Vaswani et al. (2017) asked the obvious next question: if attention is doing the real work of moving information, do we need the RNN at all? "Attention Is All You Need" answered no. Three moves complete the bridge from this chapter:
- Self-attention. Bahdanau and Luong attention is cross-attention — the decoder attending to the encoder. Point the same mechanism at a sequence's own positions and you get self-attention, which replaces recurrence entirely. Every token can mix with every other in one parallel step.
- Scaled dot-product, multi-head. Luong's dot/general score, divided by \(\sqrt{d_k}\) (EQ N4.4 plus the variance fix), becomes the core operation; running \(h\) of them in parallel subspaces gives multi-head attention. The query/key/value vocabulary is just the alignment-model query and the annotation keys/values, renamed and made symmetric.
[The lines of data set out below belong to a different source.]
-- ==== Sys2Proof/Laws/Queue.lean ====
section
/-!
SUPPORT. The queue's content under the two bodies that change it, and the invariants they keep (spec/10_state.md R25 to
R27, spec/40_queue_ops.md R127).
-/
namespace Sys2Proof.Machine

open Sys2Proof

/-- Advancing a cursor and then `k` cells is advancing `k + 1` cells. -/
theorem advanceCursor_add (n r k : Nat) : (advanceCursor n r + k) % n = (r + (k + 1)) % n := by
  unfold advanceCursor
  rw [Nat.mod_add_mod]
  congr 1
  omega

/-- Two offsets below the capacity reach different cells. -/
theorem cell_ne {n r k c : Nat} (hk : k < c) (hc : c < n) : (r + k) % n ≠ (r + c) % n := by
  intro h
  have h' : k % n = c % n := Nat.ModEq.add_left_cancel' r h
  rw [Nat.mod_eq_of_lt (by omega), Nat.mod_eq_of_lt hc] at h'
  omega

/-- The content of a non-empty queue is its head and the content that a remove leaves (R125, R127). -/
theorem content_removed {s : State} (hc : s.queue.count ≠ 0) :
    s.content = s.queue.storage.read (s.queue.rd % s.params.capacity) ::
      (s.withQueue (s.queue.removed s.params.capacity)).content := by
  obtain ⟨c, hc'⟩ := Nat.exists_eq_succ_of_ne_zero hc
  simp only [State.content, hc', List.range_succ_eq_map, List.map_cons, List.map_map, Queue.removed,
    State.withQueue_queue, State.withQueue_params, Nat.succ_sub_one, Nat.add_zero]
  congr 1
  apply List.map_congr_left
  intro k _
  simp only [Function.comp_apply, advanceCursor_add, Nat.succ_eq_add_one]

/-- An insert appends its byte to the content (R124, R127). -/
theorem content_inserted {s : State} (hq : s.queue.wr = (s.queue.rd + s.queue.count) % s.params.capacity)
    (hc : s.queue.count < s.params.capacity) (v : Byte) :
    (s.withQueue (s.queue.inserted s.params.capacity v)).content = s.content ++ [some v] := by
  simp only [State.content, Queue.inserted, State.withQueue_queue, State.withQueue_params, List.range_succ,
    List.map_append, List.map_cons, List.map_nil]
  congr 1
  · apply List.map_congr_left
    intro k hk
    rw [Memory.read_write_ne]
    rw [hq]
    exact cell_ne (List.mem_range.mp hk) hc
  · rw [← hq, Memory.read_write_self]

/-- An insert into a queue with room keeps the invariants. -/
theorem Queue.Inv.inserted {n : Nat} {q : Queue} (h : q.Inv n) (hc : q.count ≠ n) (v : Byte) :
    (q.inserted n v).Inv n := by
  have hn : 0 < n := by have := h.rdInStore; omega
  have hlt : q.count < n := by have := h.countInRange; omega
  refine ⟨Memory.wf_write h.1 _ _, Memory.write_inStore h.2 h.4 v, h.3, Nat.mod_lt _ hn, hlt, ?_, ?_⟩
  · simp only [Queue.inserted, advanceCursor]
    rw [h.cursorRelation, Nat.mod_add_mod]
    congr 1
  · intro k hk
    simp only [Queue.inserted] at hk ⊢
    rw [Memory.read_write]
    split
    · rfl
    · rename_i hne
      have : k ≠ q.count := by
        rintro rfl
        exact hne h.cursorRelation.symm
      exact h.contentWritten _ (by omega)

/-- A remove from a non-empty queue keeps the invariants. -/
theorem Queue.Inv.removed {n : Nat} {q : Queue} (h : q.Inv n) (hc : q.count ≠ 0) : (q.removed n).Inv n := by
  have hn : 0 < n := by have := h.rdInStore; omega
  have hle := h.countInRange
  refine ⟨h.1, h.2, Nat.mod_lt _ hn, h.4, by simp only [Queue.removed]; omega, ?_, ?_⟩
  · simp only [Queue.removed]
    rw [advanceCursor_add, h.cursorRelation]
    congr 1
    omega
  · intro k hk
    simp only [Queue.removed] at hk ⊢
    rw [advanceCursor_add]
    exact h.contentWritten _ (by omega)

/-- The head of a non-empty queue is a written cell (R27). -/
theorem Queue.Inv.head {n : Nat} {q : Queue} (h : q.Inv n) (hc : q.count ≠ 0) :
    ∃ v, q.storage.read q.rd = some v := by
  have h0 := h.contentWritten 0 (by omega)
  rw [Nat.add_zero, Nat.mod_eq_of_lt h.rdInStore] at h0
  exact Option.isSome_iff_exists.mp h0

/-- The empty queue over a store in its form meets the invariants (R120). -/
theorem Queue.Inv.empty {n : Nat} {m : Memory} (hm : m.wf = true) (hin : ∀ c ∈ m, c.1 < n) (hn : 1 ≤ n) :
    (⟨m, 0, 0, 0⟩ : Queue).Inv n :=
  ⟨hm, hin, hn, hn, Nat.zero_le _, by simp, by simp⟩

end Sys2Proof.Machine
end

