-- ==== Sys2Proof/Tests/Slice0.lean ====
section
/-!
SUPPORT. The model's own tests. Expected values are those of spec/95_test_vectors.md (V1 to V43, P1 to P5) and of the
encoding tables of spec/30_encoding.md; then a concrete state and operands for the hypotheses of every statement.
-/
namespace Sys2Proof.Tests

open Sys2Proof Sys2Proof.Machine

/-! ## Helpers -/

/-- The store with these cells, `none` an unwritten one, from index `k` on. -/
def cellsFrom : Nat → List (Option Byte) → Memory
  | _, [] => []
  | k, some v :: cs => (k, v) :: cellsFrom (k + 1) cs
  | k, none :: cs => cellsFrom (k + 1) cs

/-- A state with `N = n`, `CHUNK_LIMIT = chunk`, the given queue, everything else as after reset. -/
def st (n chunk : Nat) (cells : List (Option Byte)) (rd wr count : Nat) : State :=
  { State.resetWith { Config.vectorParams with capacity := n, chunkLimit := chunk } with
    queue := ⟨cellsFrom 0 cells, rd, wr, count⟩ }

/-- The state with this `phase`. -/
def atPhase (p : Phase) (s : State) : State := { s with phase := p }

/-- The state with this `LE` record on the port. -/
def withLe (le : LineEncoding) (s : State) : State := { s with inputs := { s.inputs with le := le } }

/-- The state with these answers waiting. -/
def answering (rx : List Half) (ready : List Bool) (sends : List Status) (s : State) : State :=
  { s with inputs := { s.inputs with rxIn := rx, readyIn := ready, sendIn := sends } }

/-- What a test reads of an outcome: the next state's view, or the fault, or the refusal. -/
inductive Seen (α : Type) where
  | next (a : α)
  | fault (f : Fault)
  | refused (r : Refusal)
  deriving DecidableEq, Repr

/-- An outcome seen through a view of its next state. -/
def see {α : Type} (view : State → α) : Host.Outcome State Fault Refusal → Seen α
  | .next t => .next (view t)
  | .fault f => .fault f
  | .refused r => .refused r

/-- Five bytes in a store of eight cells, the start state of V20 to V24. -/
def five (chunk : Nat) : State :=
  atPhase .egress (st 8 chunk [some 0x41, some 0x42, some 0x43, some 0x44, some 0x45, none, none, none] 0 5 5)

/-- The full queue of V8 and V9. -/
def full4 : State := st 4 3 [some 0x41, some 0x42, some 0x43, some 0x44] 0 0 4

/-- Two bytes queued across the end of the store (V10). -/
def wrapped4 : State := st 4 3 [some 0x45, some 0x42, some 0x43, some 0x44] 3 1 2

/-- An empty queue with every cell unwritten (V2). -/
def fresh4 : State := st 4 3 [] 0 0 0

/-! ## Words written out from R81 and R82: fam, fn, imm8 -/

theorem test_decode_qinit : decode 0b0000_0000_00000000 = .ok .qinit := by decide
theorem test_decode_qisfull : decode 0b0000_0001_00000000 = .ok .qisfull := by decide
theorem test_decode_qisempty : decode 0b0000_0010_00000000 = .ok .qisempty := by decide
theorem test_decode_qcount : decode 0b0000_0011_00000000 = .ok .qcount := by decide
theorem test_decode_qinsert : decode 0b0000_0100_11111111 = .ok (.qinsert 0xFF) := by decide
theorem test_decode_qremove : decode 0b0000_0101_00000000 = .ok .qremove := by decide
theorem test_decode_qpeek : decode 0b0000_0110_00000000 = .ok .qpeek := by decide
theorem test_decode_ingress : decode 0b0001_0000_00000000 = .ok .ingress := by decide
theorem test_decode_egress : decode 0b0001_0001_00000000 = .ok .egress := by decide
theorem test_decode_housekeep : decode 0b0001_0010_00000000 = .ok .housekeep := by decide
theorem test_decode_setline : decode 0b0010_0000_00000000 = .ok .setline := by decide
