-- ==== Sys2Proof/Decode.lean ====
section
/-! DEFINITION. The commands that a word of the opcode table spells. -/

namespace Sys2Proof

/-- No row of spec/opcode_table.json gives bits, so no word spells a command by the table. -/
def decodeTableWord (_nbits _w : Nat) : Option Instr := none

end Sys2Proof
end

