-- ==== Sys2Proof/Machine/Quality.lean ====
section
/-! DEFINITION. The Quality Monitor (sections 10.1 and 10.2). -/

namespace Sys2Proof.Machine

/-- Adds to a counter of a window, saturating at 65535 (R150). -/
def count (a b : Nat) : Nat := satAdd 65535 a b

/-- A digit report applied to the current counters (R151). -/
def Counters.addDigit (c : Counters) (r : DigitReport) : Counters :=
  { c with
    digitsEnded := count c.digitsEnded 1
    pulses := count c.pulses r.pulses
    distorted := count c.distorted r.distorted
    rejected := count c.rejected r.rejected.toNat
    speedOut := count c.speedOut r.speedOut.toNat }

/-- The speed of a completed digit updates the extremes (R153). -/
def addSpeed (e : Option Extremes) : Option Nat → Option Extremes
  | none => e
  | some v => match e with
    | none => some ⟨v, v⟩
    | some x => some ⟨min x.slowest v, max x.fastest v⟩

/-- The QUALITY test of a finished window (R152 step 3). -/
def Counters.fails (c : Counters) (p : PartConfig) : Bool :=
  (0 < c.pulses && p.qualLimit * c.pulses ≤ c.distorted * 100) || p.rejLimit ≤ c.rejected

/-- Changes the Quality Monitor of a line. -/
def State.modQuality (s : State) (n : LineId) (f : Quality → Quality) : State :=
  s.modLine n fun l => { l with quality := f l.quality }

/-- The window ends: counters copied and zeroed, then the QUALITY test (R152). -/
def endWindow (n : LineId) (s : State) : State :=
  let c := (s.line n).quality.current
  let t := s.modQuality n fun q => { q with last := some q.current, current := Counters.zero }
  if c.fails s.part then latch n .quality t else t

/-- A digit report applied whole, before the window test (R151, R153). -/
def applyReport (n : LineId) (r : DigitReport) (s : State) : State :=
  s.modQuality n fun q => { q with current := q.current.addDigit r, extremes := addSpeed q.extremes r.speed }

/-- The digits-ended counter has reached QUAL_WINDOW, read at this moment (R32, R152). -/
def windowDone (n : LineId) (s : State) : Bool := s.part.qualWindow ≤ (s.line n).quality.current.digitsEnded

/-- A digit report: applied whole, and then the window test (R151, R152). -/
def reportDigit (n : LineId) (r : DigitReport) (s : State) : State :=
  let t := applyReport n r s
  if windowDone n t then endWindow n t else t

/-- A glitch break is reported (R54, R58, R151). -/
def reportGlitch (n : LineId) (s : State) : State :=
  s.modQuality n fun q => { q with current := { q.current with glitches := count q.current.glitches 1 } }

/-- An aborted run is reported (R35, R151). -/
def reportAborted (n : LineId) (s : State) : State :=
  s.modQuality n fun q => { q with current := { q.current with abortedRuns := count q.current.abortedRuns 1 } }

/-- A false seizure is reported (R49, R151). -/
def reportFalseSeizure (n : LineId) (s : State) : State :=
  s.modQuality n fun q => { q with current := { q.current with falseSeizures := count q.current.falseSeizures 1 } }

end Sys2Proof.Machine
end

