-- ==== Sys2Proof/Machine/Management.lean ====
section
/-! DEFINITION. The receiver and the transmitter of the Management Channel, and the soft reset (chapter 11). -/

namespace Sys2Proof.Machine

/-! ## The receiver (R162) -/

/-- The request that a body spells: KIND, TAG and parameters (R161). -/
def requestOf : List Byte → Option Request
  | kind :: tag :: params => some ⟨kind, tag, params⟩
  | _ => none

/-- After the second check octet: a good message is offered to the request slot, a bad one is rejected (R162). -/
def finishMessage (got : List Byte) (first second : Byte) (s : State) : State :=
  let covered := octet got.length :: got
  let t := { s with receiver := .seek }
  if first = checkSum covered ∧ second = checkXor covered then
    match requestOf got with
    | some r => offer r t
    | none => t
  else raiseCheckFail t

/-- One octet arrival (R162). -/
def receiveOctet (b : Byte) (s : State) : State :=
  match s.receiver with
  | .seek => if b = syncOctet then { s with receiver := .length } else s
  | .length =>
    if 2 ≤ b.toNat ∧ b.toNat ≤ 64 then { s with receiver := .body b.toNat [] }
    else raiseCheckFail { s with receiver := .seek }
  | .body len got =>
    let more := got ++ [b]
    { s with receiver := if len ≤ more.length then .check more none else .body len more }
  | .check got none => { s with receiver := .check got (some b) }
  | .check got (some first) => finishMessage got first b s

/-! ## The soft reset (R172) -/

/-- The pending soft reset acts, all at once. -/
def softResetNow (s : State) : State :=
  { forLines lineReset s with
    partEvents := 0
    checkFailures := 0
    discardedRequests := 0
    attention := false
    slot := none
    replies := []
    tx := none
    lastSent := .notice
    softReset := false }

/-! ## The transmitter (R168) -/

/-- Step 1 of R168 applies: the transmitter is free, attention is wanted, and either no reply waits or the last message sent
was a reply. -/
def State.attentionTurn (s : State) : Bool :=
  s.tx.isNone && s.attention && (s.replies.isEmpty || s.lastSent = .reply)

/-- Step 1 of R168: the snapshot is taken and the flag clears; a notice begins if the snapshot has a member (R160, R169). -/
def startAttention (s : State) : State :=
  let t := { s with attention := false }
  if s.linesInMap.isEmpty && !s.partInMap then t
  else { t with tx := some ⟨messageOctets (noticeBody s.linesInMap s.partInMap), false⟩, lastSent := .notice }

/-- Step 2 of R168: the oldest reply leaves the queue and begins, and a waiting request is executed at this moment (R165). -/
def startReply (s : State) : State :=
  match s.replies with
  | [] => s
  | r :: rest => runSlot { s with replies := rest, tx := some ⟨messageOctets r.body, r.softReset⟩, lastSent := .reply }

/-- Step 1 of R168, where it applies. -/
def chooseNotice (s : State) : State := if s.attentionTurn then startAttention s else s

/-- The choice at a free position (R168). -/
def chooseMessage (s : State) : State :=
  let t := chooseNotice s
  if t.tx.isNone then startReply t else t

/-- The last octet of a message has been sent; the SOFT-RESET reply brings the reset (R172). -/
def endMessage (softReset : Bool) (s : State) : State := if softReset then softResetNow s else { s with tx := none }

/-- One octet position of the SU management slot: the octet sent, and the state after it (R168). -/
def sendOctet (s : State) : Byte × State :=
  let t := if s.tx.isNone then chooseMessage s else s
  match t.tx with
  | none => (0x00, t)
  | some ⟨[], _⟩ => (0x00, { t with tx := none })
  | some ⟨[b], softReset⟩ => (b, endMessage softReset t)
  | some ⟨b :: c :: rest, softReset⟩ => (b, { t with tx := some ⟨c :: rest, softReset⟩ })

end Sys2Proof.Machine
end

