-- ==== Sys2Proof/Machine/OutputFrame.lean ====
section
/-! DEFINITION. The output frame (R10, R139), the loss hold expiry (R14) and power-on reset (R16). -/

namespace Sys2Proof.Machine

/-! ## The loss hold (R13, R14) -/

/-- The loss hold expiry on one line (R14): an open call clears with LINK-CLEAR; a decoder in FAULT stays there and any other
is in IDLE; the filter's loop state is reset; a line thereby idle takes its PENDING_MODE. -/
def linkExpiry (n : LineId) (s : State) : State :=
  let l := s.line n
  let after : Decoder := if l.decoder = .fault then .fault else .idle
  let t := (clearCall n after s).setFilter n l.filter.linkReset
  let u := if l.decoder.call.isSome then latch n .linkClear t else t
  match l.config.mode with
  | .convert => if after = .idle then becomeIdle n u else u
  | .pass => becomeIdle n u
  | .parked => u

/-- The loss hold has counted its full length: it acts on every line and ends (R14). -/
def expireLossHold (s : State) : State := forLines linkExpiry { s with lossHold := none }

/-- The output frame that now starts completes the loss hold. -/
def lossHoldDue (s : State) : Bool := s.lossHold.any fun h => h.length ≤ h.counted + 1

/-- A running loss hold counts one output frame and expires when it has counted its length (R13). -/
def countLossHold (s : State) : State :=
  if lossHoldDue s then expireLossHold s
  else { s with lossHold := s.lossHold.map fun h => { h with counted := h.counted + 1 } }

/-! ## Carrying (R10, R33) -/

/-- The waiting frame is carried: every line's L and G go to its Loop Filter, the voice samples are kept as the last carried
samples, and the waiting place empties; otherwise no line receives anything (R10, R11). -/
def carry (s : State) : State :=
  match s.waiting with
  | none => s
  | some cs =>
    forLines (fun n => arrival n (cs.get n).a (cs.get n).b)
      { s with waiting := none, lastVoice := vtab fun n => (cs.get n).voice }

/-! ## The frame -/

/-- The frame clock ticks: while SD paces, only for a delivered SD frame whose output frame has not started (R4, log entry 6). -/
def State.ticks (s : State) : Bool := s.clock = .freeRunning || !s.paced.isEmpty

/-- The LD frame: while SD is up the channels of the SD frame that paces it, and idle channels otherwise (R1, R3). -/
def formLD (s : State) : State :=
  { s with
    ld := { Frame.idle with channels := if s.sd.up then s.paced.headD Frame.idle.channels else Frame.idle.channels }
    paced := s.paced.tail }

/-- The lines' part of an output frame, before the Voice Selectors: FIRST_WAIT and the loss hold count it, the waiting frame
is carried, and the emitters take it (R13, R123, R128, log entry 7). -/
def lineFrames (s : State) : State :=
  let t := carry (countLossHold (forLines countFirstWait s))
  forLines emitterFrame (forLines (settleRace s) t)

/-- The Voice Selectors form the SU channels, and the transmitter fills the management slot with two octets (R139, R168). -/
def formSU (s : State) : State :=
  let t := forLines voiceFrame s
  let channels := vtab t.suChannel
  let (high, u) := sendOctet t
  let (low, v) := sendOctet u
  { v with su := ⟨markerWord, high, low, channels⟩ }

/-- One output frame. -/
def outputFrame (s : State) : State := formSU (lineFrames (formLD s))

/-! ## Commands -/

/-- POWER_ON_RESET (R16): every block is at its power-on state; the commands still waiting stay in the queue, and the model's own
count of free values goes on, so that no later one repeats an earlier one (log entry 8). -/
def execPowerOnReset (s : State) : Host.Outcome State Fault Refusal :=
  .next { State.reset with pending := s.pending, raceCount := s.raceCount }

/-- OUTPUT_FRAME (R4, R10, R139): at a tick of the frame clock one output frame starts. -/
def execOutputFrame (s : State) : Host.Outcome State Fault Refusal := .next (if s.ticks then outputFrame s else s)

/-- LOSS_HOLD_EXPIRY (R14): the output frame that completes the loss hold; no expiry otherwise (log entry 1). -/
def execLossHoldExpiry (s : State) : Host.Outcome State Fault Refusal := .next (if lossHoldDue s then expireLossHold s else s)

end Sys2Proof.Machine
end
- Positional encodings. Drop recurrence and the model loses all sense of order, so position is injected directly into the embeddings — the one piece the RNN used to supply for free.
Attention gave the decoder a memory; the next chapter asks what a network learns when it has no labels at all. Chapter 05: autoencoders — the encoder-decoder shape turned inward to compress, denoise, and discover latent structure, and the variational twist that makes those latents generate.
References
- Sutskever, I., Vinyals, O. & Le, Q. V. (2014). Sequence to Sequence Learning with Neural Networks.
- Bahdanau, D., Cho, K. & Bengio, Y. (2014). Neural Machine Translation by Jointly Learning to Align and Translate.
- Luong, M.-T., Pham, H. & Manning, C. D. (2015). Effective Approaches to Attention-based Neural Machine Translation.
- Cho, K., van Merriënboer, B., Gulcehre, C., Bahdanau, D., Bougares, F., Schwenk, H. & Bengio, Y. (2014). Learning Phrase Representations using RNN Encoder-Decoder for Statistical Machine Translation.
- Vaswani, A., Shazeer, N., Parmar, N., Uszkoreit, J., Jones, L., Gomez, A. N., Kaiser, Ł. & Polosukhin, I. (2017). Attention Is All You Need.
- Xu, K., Ba, J., Kiros, R., Cho, K., Courville, A., Salakhutdinov, R., Zemel, R. & Bengio, Y. (2015). Show, Attend and Tell: Neural Image Caption Generation with Visual Attention.